Aim 1. Determine the degree to which CEPO administration rescues ASD-related behaviors in BTBR mice. BTBR mice show a range of social deficits, deficient ultrasonic vocalizations in social situations, and other nonsocial ASD-relevant phenotypes. We will determine whether  CEPO administration corrects the traditional suite of ASD-related behaviors in BTBR mice, including social approach, exploration in the open field, motor function on the rotarod, and grooming and burrowing behavior. In a further experiment, we will examine whether these corrections extend to social interactions and vocalizations in a more naturalistic setting by using artificial intelligence methods for tracking animal behavior.

Aim 2. Examine neurobiological correlates of CEPO affects in the hippocampus in BTBR mice. Behavioral deficits in BTBR  mice have been associated with molecular, cellular, and neural circuits effects, including aberrant circuit activation, cell morphology, and glial activation, reduced neurotrophic signaling, disrupted neurogenesis, and disrupted neurotransmission. Focusing on the hippocampus-a common region of interest in BTBR mouse model-we will use a combination of immunohistochemistry, histology, and qRT-PCR to determine what effects CEPO has on activation and cellular makeup of the hippocampus, signaling mechanisms, and the survival of newborn neurons, and how these effects correlate to the findings in Aim 1.

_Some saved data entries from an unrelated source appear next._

-- ==== Sys2Proof/Laws/State.lean ====
section
/-! SUPPORT. One lemma per field per basic update of the State, and reading back what was set. -/

namespace Sys2Proof.Machine


@[simp] theorem State.setReg_regs (s : State) (a : Nat) (v : Word) : (s.setReg a v).regs = Tab.set regReset s.regs a v := rfl
@[simp] theorem State.setReg_shadow (s : State) (a : Nat) (v : Word) : (s.setReg a v).shadow = s.shadow := rfl
@[simp] theorem State.setReg_readData (s : State) (a : Nat) (v : Word) : (s.setReg a v).readData = s.readData := rfl
@[simp] theorem State.setReg_mem (s : State) (a : Nat) (v : Word) : (s.setReg a v).mem = s.mem := rfl
@[simp] theorem State.setReg_poison (s : State) (a : Nat) (v : Word) : (s.setReg a v).poison = s.poison := rfl
@[simp] theorem State.setReg_eccOne (s : State) (a : Nat) (v : Word) : (s.setReg a v).eccOne = s.eccOne := rfl
@[simp] theorem State.setReg_eccTwo (s : State) (a : Nat) (v : Word) : (s.setReg a v).eccTwo = s.eccTwo := rfl
@[simp] theorem State.setReg_mesh (s : State) (a : Nat) (v : Word) : (s.setReg a v).mesh = s.mesh := rfl
@[simp] theorem State.setReg_msgId (s : State) (a : Nat) (v : Word) : (s.setReg a v).msgId = s.msgId := rfl
@[simp] theorem State.setReg_unacked (s : State) (a : Nat) (v : Word) : (s.setReg a v).unacked = s.unacked := rfl
@[simp] theorem State.setReg_readCred (s : State) (a : Nat) (v : Word) : (s.setReg a v).readCred = s.readCred := rfl
@[simp] theorem State.setReg_held (s : State) (a : Nat) (v : Word) : (s.setReg a v).held = s.held := rfl
@[simp] theorem State.setReg_returned (s : State) (a : Nat) (v : Word) : (s.setReg a v).returned = s.returned := rfl
@[simp] theorem State.setReg_tb (s : State) (a : Nat) (v : Word) : (s.setReg a v).tb = s.tb := rfl
@[simp] theorem State.setReg_bel (s : State) (a : Nat) (v : Word) : (s.setReg a v).bel = s.bel := rfl
@[simp] theorem State.setReg_tio (s : State) (a : Nat) (v : Word) : (s.setReg a v).tio = s.tio := rfl
@[simp] theorem State.setReg_cores (s : State) (a : Nat) (v : Word) : (s.setReg a v).cores = s.cores := rfl
@[simp] theorem State.setReg_domes (s : State) (a : Nat) (v : Word) : (s.setReg a v).domes = s.domes := rfl
@[simp] theorem State.setReg_lantern (s : State) (a : Nat) (v : Word) : (s.setReg a v).lantern = s.lantern := rfl
@[simp] theorem State.setReg_ports (s : State) (a : Nat) (v : Word) : (s.setReg a v).ports = s.ports := rfl
@[simp] theorem State.setReg_links (s : State) (a : Nat) (v : Word) : (s.setReg a v).links = s.links := rfl
@[simp] theorem State.setReg_host (s : State) (a : Nat) (v : Word) : (s.setReg a v).host = s.host := rfl
@[simp] theorem State.setReg_hostOut (s : State) (a : Nat) (v : Word) : (s.setReg a v).hostOut = s.hostOut := rfl
@[simp] theorem State.setReg_dma (s : State) (a : Nat) (v : Word) : (s.setReg a v).dma = s.dma := rfl
@[simp] theorem State.setReg_streams (s : State) (a : Nat) (v : Word) : (s.setReg a v).streams = s.streams := rfl
@[simp] theorem State.setReg_contended (s : State) (a : Nat) (v : Word) : (s.setReg a v).contended = s.contended := rfl
@[simp] theorem State.setReg_scrubWb (s : State) (a : Nat) (v : Word) : (s.setReg a v).scrubWb = s.scrubWb := rfl
@[simp] theorem State.setReg_wakeAt (s : State) (a : Nat) (v : Word) : (s.setReg a v).wakeAt = s.wakeAt := rfl
@[simp] theorem State.setReg_faultLines (s : State) (a : Nat) (v : Word) : (s.setReg a v).faultLines = s.faultLines := rfl
@[simp] theorem State.setReg_keep (s : State) (a : Nat) (v : Word) : (s.setReg a v).keep = s.keep := rfl
@[simp] theorem State.setReg_dram (s : State) (a : Nat) (v : Word) : (s.setReg a v).dram = s.dram := rfl
@[simp] theorem State.setReg_free (s : State) (a : Nat) (v : Word) : (s.setReg a v).free = s.free := rfl
@[simp] theorem State.setReg_pending (s : State) (a : Nat) (v : Word) : (s.setReg a v).pending = s.pending := rfl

Aim 3. Investigate the necessity of hippocampal EpoR expression for ASD-related phenotypes. CEPO is thought to act by binding to the endogenous EpoR receptor, which is highly expressed in the hippocampus. We will test whether a CaMKII-conditional knockout of EpoR shows similar behavioral  deficits and patterns of neuronal activation and neurotrophic signaling as those rescued by CEPO in BTBR mice.

This project will provide undergraduate students to learn key skills in behavior, histology, immunohistochemistry, and molecular biology - all bedrock techniques in neuroscience - while exposing them to artificial intelligence, microscopy, and animal modeling techniques common in 21st century neuroscience.